# Poisson Disk Sampling


This module is an implementation of the active mini-batch sampling scheme proposed by [[1]](https://arxiv.org/pdf/1804.02772.pdf). Repuslive point processes are a formalism to sample a susbet of points that Zhang *et al.* show can reduce the variance of stochastic gradient estimates. Poisson disk sampling is one such repulsive point process that has a small overhead compared to similar schemes such as determinantal point processes [[2]](https://arxiv.org/abs/1705.00607).


[[1]](https://arxiv.org/abs/1804.02772) C. Zhang *et al.*, Active Mini-Batch Samplingusing Repulsive Point Processes, arXiv:1804.02772, (2018).

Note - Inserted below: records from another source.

-- ==== Sys2Proof/Laws/Ops.lean ====
section
/-! SUPPORT. What each shared operation can do, said once: the operand forms, the ends of instructions, the
fetch, `exec` (always a next state) and `step`. -/

namespace Sys2Proof.Machine

/-! ### Operand forms -/

/-- The absolute form: at the operand's address, or the operand fault of an opcode at 0xFFFE. -/
theorem absolute_cases (cfg : Config) (op : Byte) (addr : Word) (s : State) :
    (cfg.registerAdd s.pc 1 ≠ 0xFFFF#16 ∧ absolute cfg op addr s = .ok (atAddress cfg op addr s)) ∨
      (cfg.registerAdd s.pc 1 = 0xFFFF#16 ∧
        absolute cfg op addr s = .error (raiseFault (.addressOutOfRange 0x10000) (atOperand cfg op s))) := by
  rcases checkPair_cases (cfg.registerAdd s.pc 1) with ⟨h, e⟩ | ⟨h, e⟩
  · exact .inl ⟨h, by simp only [absolute, e]⟩
  · exact .inr ⟨h, by simp only [absolute, e]⟩

/-- The indirect form: at the address the cell holds, or one of its two faults. -/
theorem indirect_cases (cfg : Config) (op : Byte) (cell : Word) (s : State) :
    (cfg.registerAdd s.pc 1 ≠ 0xFFFF#16 ∧ cell ≠ 0xFFFF#16 ∧ indirect cfg op cell s
        = .ok { atAddress cfg op cell s with
            mar := addressOfBytes cfg (s.mem.read cell) (s.mem.read (cell + 1#16))
            abus := addressOfBytes cfg (s.mem.read cell) (s.mem.read (cell + 1#16))
            stepCounter := 5#4 }) ∨
      (cfg.registerAdd s.pc 1 ≠ 0xFFFF#16 ∧ cell = 0xFFFF#16 ∧ indirect cfg op cell s
        = .error (raiseFault (.addressOutOfRange 0x10000) (atAddress cfg op cell s))) ∨
      (cfg.registerAdd s.pc 1 = 0xFFFF#16 ∧ indirect cfg op cell s
        = .error (raiseFault (.addressOutOfRange 0x10000) (atOperand cfg op s))) := by
  rcases absolute_cases cfg op cell s with ⟨h, e⟩ | ⟨h, e⟩
  · rcases readWord_cases cfg s.mem cell with ⟨hc, er⟩ | ⟨hc, er⟩
    · exact .inl ⟨h, hc, by simp [indirect, e, er]⟩
    · exact .inr (.inl ⟨h, hc, by simp [indirect, e, er]⟩)
  · exact .inr (.inr ⟨h, by simp [indirect, e]⟩)

/-- After an operand form there is always a next state. -/
theorem thenDo_next (x : Except State State) (f : State → State) :
    ∃ t, thenDo x f = .next t ∧ ((∃ u, x = .ok u ∧ t = f u) ∨ x = .error t) := by
  cases x with
  | ok u => exact ⟨f u, rfl, .inl ⟨u, rfl, rfl⟩⟩
  | error u => exact ⟨u, rfl, .inr rfl⟩

/-- A taken transfer: the target in `PC` and `ABUS`, or the operand fault. -/
theorem jumpTo_cases (cfg : Config) (op : Byte) (addr : Word) (s : State) :
    (cfg.registerAdd s.pc 1 ≠ 0xFFFF#16 ∧ jumpTo cfg op addr s
        = .next (endCycle { atOperand cfg op s with pc := addr, abus := addr })) ∨
      (cfg.registerAdd s.pc 1 = 0xFFFF#16 ∧ jumpTo cfg op addr s
        = .next (raiseFault (.addressOutOfRange 0x10000) (atOperand cfg op s))) := by
  rcases checkPair_cases (cfg.registerAdd s.pc 1) with ⟨h, e⟩ | ⟨h, e⟩
  · exact .inl ⟨h, by simp only [jumpTo, e]⟩
  · exact .inr ⟨h, by simp only [jumpTo, e]⟩

/-- The absolute two-operand form: the ALU step on the byte at the address, or the operand fault. -/
theorem aluAbsolute_cases (cfg : Config) (mode : AluMode) (op : Byte) (addr : Word) (s : State) :
    (cfg.registerAdd s.pc 1 ≠ 0xFFFF#16 ∧
        aluAbsolute cfg mode op addr s = .next (aluStep cfg mode (loadB (atAddress cfg op addr s)))) ∨
      (cfg.registerAdd s.pc 1 = 0xFFFF#16 ∧ aluAbsolute cfg mode op addr s
        = .next (raiseFault (.addressOutOfRange 0x10000) (atOperand cfg op s))) := by
  rcases absolute_cases cfg op addr s with ⟨h, e⟩ | ⟨h, e⟩
  · exact .inl ⟨h, by simp [aluAbsolute, thenDo, e]⟩
  · exact .inr ⟨h, by simp [aluAbsolute, thenDo, e]⟩

/-! ### Fetch and decode -/

/-- With three bytes in hand the decoder rejects only an undefined opcode. -/
theorem decode_three_error {b lo hi : Byte} {e : DecodeError} (h : decode [b, lo, hi] = .error e) :
    e = .undefinedOpcode b ∧ definedOpcode config b = false := by
  cases hm : mnemonicOf config b with
  | none =>
    simp only [decode, decodeWith, hm, Option.map_none] at h
    exact ⟨(Except.error.inj h).symm, by simp [definedOpcode, hm]⟩
  | some m => cases m <;> simp [decode, decodeWith, hm, rowForm] at h

/-- What a fetch gives: an instruction, or the state of one of the two undefined-opcode faults. -/
theorem fetchInstr_cases (s : State) :
    (∃ i rest, definedOpcode config s.ir = true ∧ decode (fetchBytes s) = .ok (i, rest) ∧
        fetchInstr s = .ok i) ∨
      (definedOpcode config s.ir = true ∧ definedOpcode config (s.mem.read s.pc) = false ∧
        fetchInstr s = .error (raiseFault (.undefinedOpcode (s.mem.read s.pc))
          (afterFetch config (s.mem.read s.pc) s))) ∨
      (definedOpcode config s.ir = false ∧
        fetchInstr s = .error (raiseFault (.undefinedOpcode s.ir) s)) := by
  cases hd : definedOpcode config s.ir with
  | false => exact .inr (.inr ⟨rfl, by simp [fetchInstr, hd]⟩)
  | true =>
    cases hx : decode (fetchBytes s) with
    | ok p => exact .inl ⟨p.1, p.2, rfl, rfl, by simp [fetchInstr, hd, hx]⟩
    | error e =>
      exact .inr (.inl ⟨rfl, (decode_three_error hx).2, by simp [fetchInstr, hd, hx]⟩)

/-! ### `exec` and `step` -/

/-- Every instruction answers a next state, from every state: a fault it takes is one too (R264). -/
theorem exec_next (i : Instr) (s : State) : ∃ t, exec i s = .next t := by
  have jump : ∀ op addr, ∃ t, jumpTo config op addr s = .next t := fun op addr => by
    rcases jumpTo_cases config op addr s with ⟨-, e⟩ | ⟨-, e⟩ <;> exact ⟨_, e⟩
  have after : ∀ x f, ∃ t, thenDo x f = .next t := fun x f =>
    ⟨_, (thenDo_next x f).choose_spec.1⟩
  cases i
  case bcs addr16 => by_cases h : getFlag config s.flags .c <;> simp [exec, execBcs, h, jump, skipOperand]
  case beq addr16 => by_cases h : getFlag config s.flags .z <;> simp [exec, execBeq, h, jump, skipOperand]
  all_goals first | exact jump _ _ | exact after _ _ | exact ⟨_, rfl⟩

/-- Everything a step can do. -/
theorem step_cases (s : State) :
    (s.run = .halted ∧ step s = .fault .halted) ∨
      (∃ r, s.run = .faulted r ∧ step s = .fault (.faulted r)) ∨
      (s.run = .running ∧ s.stepCounter = 0#4 ∧ ∃ i, fetchInstr s = .ok i ∧ step s = exec i s) ∨
      (s.run = .running ∧ s.stepCounter = 0#4 ∧ ∃ t, fetchInstr s = .error t ∧ step s = .next t) ∨
      (s.run = .running ∧ s.stepCounter ≠ 0#4 ∧ step s = .next (finishCycle s)) := by
  cases hr : s.run with
  | halted => exact .inl ⟨rfl, by simp [step, hr]⟩
  | faulted r => exact .inr (.inl ⟨r, rfl, by simp [step, hr]⟩)
  | running =>
    by_cases hs : s.stepCounter = 0#4
    · cases hf : fetchInstr s with
      | ok i => exact .inr (.inr (.inl ⟨rfl, hs, i, rfl, by simp [step, hr, hs, hf]⟩))
      | error t => exact .inr (.inr (.inr (.inl ⟨rfl, hs, t, rfl, by simp [step, hr, hs, hf]⟩)))
    · exact .inr (.inr (.inr (.inr ⟨rfl, hs, by simp [step, hr, hs]⟩)))

end Sys2Proof.Machine
end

[[2]](https://arxiv.org/abs/1705.00607) C. Zhang *et al.*, Determinantal Point Processes for Mini-Batch Diversification, arXiv:1705.00607, (2017)

In [1]:
import sys  
sys.path.insert(0, '/path/to/application/app/folder')

import file
from sampling.pds import PoissonDiskSampling
import matplotlib.pyplot as pltt
import numpy as np
import itertools
from sklearn.metrics import accuracy_score
from pydoc import locate
import tensorflow as tf
tf.compat.v1.logging.set_verbosity(tf.compat.v1.logging.ERROR)

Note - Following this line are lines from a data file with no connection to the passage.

/-- Bits 15:12 of the ROM address are the live flags `V N C Z` (R33, R108). -/
theorem getLsbD_romAddress_flag (s : State) {f : Flag} (hf : f ≠ .i) :
    (romAddress s).getLsbD (12 + config.flagBit f) = getFlag config s.flags f := by
  have hlt : config.flagBit f < 4 := by
    cases f
    case i => exact absurd rfl hf
    all_goals decide
  have nibble := romAddressOf_flags (s.flags.extractLsb' 0 4) s.ir s.stepCounter
  rw [← getLsbD_flagNibble s.flags hf, ← nibble, BitVec.getLsbD_extractLsb']
  simp [hlt, romAddress]

/-- Settles O5: the address is its fields side by side, each flag a bit of the flag nibble. -/
theorem romAddressIsFlagsOpcodeStep : Obligations.RomAddressIsFlagsOpcodeStep := by
  intro s
  refine ⟨?_, getLsbD_romAddress_flag s (f := .z) (by decide),
    getLsbD_romAddress_flag s (f := .c) (by decide), getLsbD_romAddress_flag s (f := .n) (by decide),
    getLsbD_romAddress_flag s (f := .v) (by decide), fun cfg rom hd => ?_⟩
  · rw [romAddress, romAddressOf_toNat]
    simp
  · rw [lookUp, if_pos hd]

/-! ### Rows of a compiled ROM -/

/-- The row of a defined opcode is the micro-program that its flags select (R110). -/
theorem compiledWord_of_mnemonicOf {cfg : Config} {op : Byte} {m : Mnemonic} (h : mnemonicOf cfg op = some m)
    (f st : BitVec 4) : compiledWord cfg f op st
      = (microProgram cfg (overrideMnemonic cfg f m)).getD st.toNat 0 := by
  simp only [compiledWord, h]

/-- The rows of an undefined opcode are zero words (R113). -/
theorem compiledWord_of_mnemonicOf_none {cfg : Config} {op : Byte} (h : mnemonicOf cfg op = none)
    (f st : BitVec 4) : compiledWord cfg f op st = 0#32 := by
  simp only [compiledWord, h]; rfl

/-- The reference ROM's row of a mnemonic's opcode. -/
theorem referenceRom_opcodeByte (m : Mnemonic) (f st : BitVec 4) :
    referenceRom (romAddressOf f (config.opcodeByte m) st)
      = (microProgram config (overrideMnemonic config f m)).getD st.toNat 0 := by
  rw [referenceRom_romAddressOf, compiledWord_of_mnemonicOf (mnemonicOf_opcodeByte m)]

/-- Every compiled ROM shares its fetch rows, as every micro-program begins with the fetch words (R115 a). -/
theorem fetchRowsShared_compiledRom (cfg : Config) : FetchRowsShared cfg (compiledRom cfg) := by
  intro f op hd
  obtain ⟨m, hm⟩ := Option.isSome_iff_exists.mp hd
  simp [compiledWord_of_mnemonicOf hm, microProgram]

/-- Only BCS and BEQ have override rows (R111, R112). -/
theorem overrideMnemonic_of_ne {m : Mnemonic} (hbcs : m ≠ .bcs) (hbeq : m ≠ .beq) (cfg : Config)
    (f : BitVec 4) : overrideMnemonic cfg f m = m := by
  cases m
  case bcs => exact absurd rfl hbcs
  case beq => exact absurd rfl hbeq
  all_goals rfl

/-- The rows of an opcode without override do not depend on the flags (R115 d). -/
theorem referenceRom_flags_irrelevant {op : Byte} (hbcs : op ≠ config.opcodeByte .bcs)
    (hbeq : op ≠ config.opcodeByte .beq) (f g st : BitVec 4) :
    referenceRom (romAddressOf f op st) = referenceRom (romAddressOf g op st) := by
  rw [referenceRom_romAddressOf, referenceRom_romAddressOf]
  cases hm : mnemonicOf config op with
  | none => rw [compiledWord_of_mnemonicOf_none hm, compiledWord_of_mnemonicOf_none hm]
  | some m =>
    obtain rfl := opcodeByte_of_mnemonicOf hm
    have own := overrideMnemonic_of_ne (m := m) (fun e => hbcs (e ▸ rfl)) (fun e => hbeq (e ▸ rfl)) config
    rw [compiledWord_of_mnemonicOf hm, compiledWord_of_mnemonicOf hm, own, own]

/-- A branch taken has JMP's row, word for word (R111). -/
theorem referenceRom_of_override_jmp {f : BitVec 4} {m : Mnemonic}
    (h : overrideMnemonic config f m = .jmp) (st : BitVec 4) :
    referenceRom (romAddressOf f (config.opcodeByte m) st)
      = referenceRom (romAddressOf f (config.opcodeByte .jmp) st) := by
  rw [referenceRom_opcodeByte, referenceRom_opcodeByte, h]
  rfl

theorem fetch0_config : fetch0 config = 0x00000401#32 := by decide

theorem fetch1_config : fetch1 config = 0x00024010#32 := by decide

/-- A branch not taken has its own row: the fetch words and the word that skips the operand (R105, R116). -/
theorem referenceRom_of_override_self {f : BitVec 4} {m : Mnemonic}
    (h : overrideMnemonic config f m = m) (hskip : config.execute m = [skipWord]) (st : BitVec 4) :
    referenceRom (romAddressOf f (config.opcodeByte m) st)
      = ([0x00000401#32, 0x00024010#32, 0x40040000#32] : List ControlWord).getD st.toNat 0 := by
  have skip : controlWord config skipWord = 0x40040000#32 := by decide
  rw [referenceRom_opcodeByte, h, microProgram, hskip, fetch0_config, fetch1_config, List.map_singleton, skip]

/-- Settles O6: the row of each opcode is its micro-program, or JMP's where the flags override it. -/
theorem fetchRowsAndOverrides : Obligations.FetchRowsAndOverrides := by
  refine ⟨fun f op hop => ?_,
    fun f st hf => referenceRom_of_override_jmp (m := .bcs) (if_pos hf) st,
    fun f st hf => referenceRom_of_override_self (m := .bcs) (if_neg (Bool.eq_false_iff.mp hf)) rfl st,
    fun f st hf => referenceRom_of_override_jmp (m := .beq) (if_pos hf) st,
    fun f st hf => referenceRom_of_override_self (m := .beq) (if_neg (Bool.eq_false_iff.mp hf)) rfl st,
    fun f g st op hbcs hbeq => referenceRom_flags_irrelevant hbcs hbeq f g st⟩
  rw [← fetch0_config, ← fetch1_config]
  exact fetchRowsShared_compiledRom config f op ((definedOpcode_iff op).mpr hop)

/-! ### Undefined opcodes -/

theorem definedOpcode_eq_false_of_le {op : Byte} (h : 0x23 ≤ op.toNat) : definedOpcode config op = false := by
  rw [← Bool.not_eq_true, definedOpcode_iff]
  omega

/-- Settles O7: the opcode map lacks the byte, so its rows are empty and the look-up faults. -/
theorem undefinedOpcodeRowsAreZero : Obligations.UndefinedOpcodeRowsAreZero := by
  refine ⟨fun f st op hop => ?_, fun p rom s hir => ?_⟩
  · rw [referenceRom_romAddressOf]
    have hnone : mnemonicOf config op = none := by
      simpa [definedOpcode] using definedOpcode_eq_false_of_le hop
    exact compiledWord_of_mnemonicOf_none hnone f st
  · simp [lookUp, definedOpcode_eq_false_of_le hir]

/-! ### Well-formedness -/

/-- A word of a compiled ROM is a zero word or stands in a micro-program (R110, R113, R114). -/
theorem compiledRom_eq_zero_or_mem (cfg : Config) (addr : BitVec 16) :
    compiledRom cfg addr = 0#32 ∨ ∃ m, compiledRom cfg addr ∈ microProgram cfg m := by
  rw [compiledRom]
  cases hm : mnemonicOf cfg (addr.extractLsb' 4 8) with
  | none => exact .inl (compiledWord_of_mnemonicOf_none hm _ _)
  | some m =>
    rw [compiledWord_of_mnemonicOf hm, List.getD_eq_getElem?_getD]
    cases hw : (microProgram cfg (overrideMnemonic cfg (addr.extractLsb' 12 4) m))[
        (addr.extractLsb' 0 4).toNat]? with
    | none => exact .inl rfl
    | some cw => exact .inr ⟨_, List.mem_of_getElem? hw⟩

/-- The micro-programs of R116 are written of words that meet W2 to W7. -/
theorem wordWellFormed_of_mem_microProgram {m : Mnemonic} {cw : ControlWord}
    (h : cw ∈ microProgram config m) : wordWellFormed config cw = true := by
  have all : (microProgram config m).all (wordWellFormed config) = true := by cases m <;> decide
  exact List.all_eq_true.mp all cw h

theorem wordWellFormed_zero : wordWellFormed config 0#32 = true := by decide

/-- W2 to W7 hold of every word of the reference ROM (R118). -/
theorem wordWellFormed_referenceRom (addr : BitVec 16) : wordWellFormed config (referenceRom addr) = true := by
  obtain hzero | ⟨m, hmem⟩ := compiledRom_eq_zero_or_mem config addr
  · exact (congrArg _ hzero).trans wordWellFormed_zero
  · exact wordWellFormed_of_mem_microProgram hmem

/-- Settles O8: W1 holds of every compiled ROM; W2 to W7 hold of the zero word and of the micro-programs. -/
theorem referenceRomIsWellFormed : Obligations.ReferenceRomIsWellFormed :=
  ⟨fetchRowsShared_compiledRom config, wordWellFormed_referenceRom⟩

end Sys2Proof.Machine
end

section
/-! PROOFS (40_control_word_and_rom.md). What the engine takes from a control word: its signals and its ALU field,
so that the zero word does nothing (R104) and the reserved bit has no effect (R103); and the net delta of
four signals (R101, R142). -/

namespace Sys2Proof.Machine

ModuleNotFoundError: No module named 'sampling'

### Toy problem

Let's imagine a toy classifier $\mathbb{R}^2\rightarrow\mathbb{Z}$ that assigns a class label $y$ by:

\begin{equation}
y = \begin{cases}
0 &, x^2 > \sin(x^1) \\
1 &, \mathrm{otherwise}
\end{cases}
\end{equation},

where $\mathbf{x}=(x^1,x^2)\in\mathbb{R}^2$.

In [None]:
true_classifier = lambda _x : 0 if _x[1]>np.sin(_x[0]) else 1

Generate a set of training examples with a bias away from the decision boundary.

In [None]:
# generate toy data
X = np.random.multivariate_normal(mean=[0,2],cov=[[2*np.pi,0],[0,np.pi]],size=200)

# true labels
y = np.asarray([true_classifier(_x) for _x in X])

def plot_train_data(X,y,_ax):
    _ax.plot(X[np.where(y==0)[0]][:,0],X[np.where(y==0)[0]][:,1],\
             marker="o",color="blue",linestyle="none",label="0",\
             markerfacecolor="none",alpha=0.4)
    _ax.plot(X[np.where(y==1)[0]][:,0],X[np.where(y==1)[0]][:,1],\
            marker="o",markerfacecolor="none",linestyle="none",\
            color="red",label="1",alpha=0.4)

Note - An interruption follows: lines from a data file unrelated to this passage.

-- ==== Sys2Proof/Machine/Step.lean ====
section
/-! DEFINITION. One step of the machine. -/

namespace Sys2Proof.Machine

/-- What is fetched is run. -/
def step (s : State) : Host.Outcome State Fault Refusal :=
  match fetch s with
  | .instr i s' => exec i s'
  | .other o => o

/-- The instruction whose table word is `w` (`decodeTableWord`), put where `step` fetches next (log 17). -/
def State.withFetchWord (s : State) (nbits w : Nat) : State := loadCode s (codeOfWord nbits w)

end Sys2Proof.Machine
end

    _ax.plot(np.linspace(-np.pi*2,np.pi*2,100),\
            np.sin(np.linspace(-np.pi*2,np.pi*2,100)),color="orange",\
            linestyle="--",label="true decision boundary")
    
    _ax.set_xlabel("x^1")
    _ax.set_ylabel("x^2")
    _ax.legend()


fig,ax = plt.subplots(nrows=1,ncols=1,figsize=(10,6))    
    
    
plot_train_data(X,y,ax)    
plt.show()

Figure 1: Categorical labelled data and the true decision boundary.

### Sampling variations

Zhang *et al.* [[1]](https://arxiv.org/abs/1804.02772) cover a number of variations in the mini-batch diversification via Poisson disk sampling.

In [None]:
samplers = {_k:PoissonDiskSampling(X,y,_k) for _k in ["vanilla","easy","dense"]}
samples = {_k:samplers[_k].sample(20) for _k in samplers.keys()}
keys = list(samplers.keys())


fig,axes = plt.subplots(nrows=2,ncols=2,figsize=(18,12))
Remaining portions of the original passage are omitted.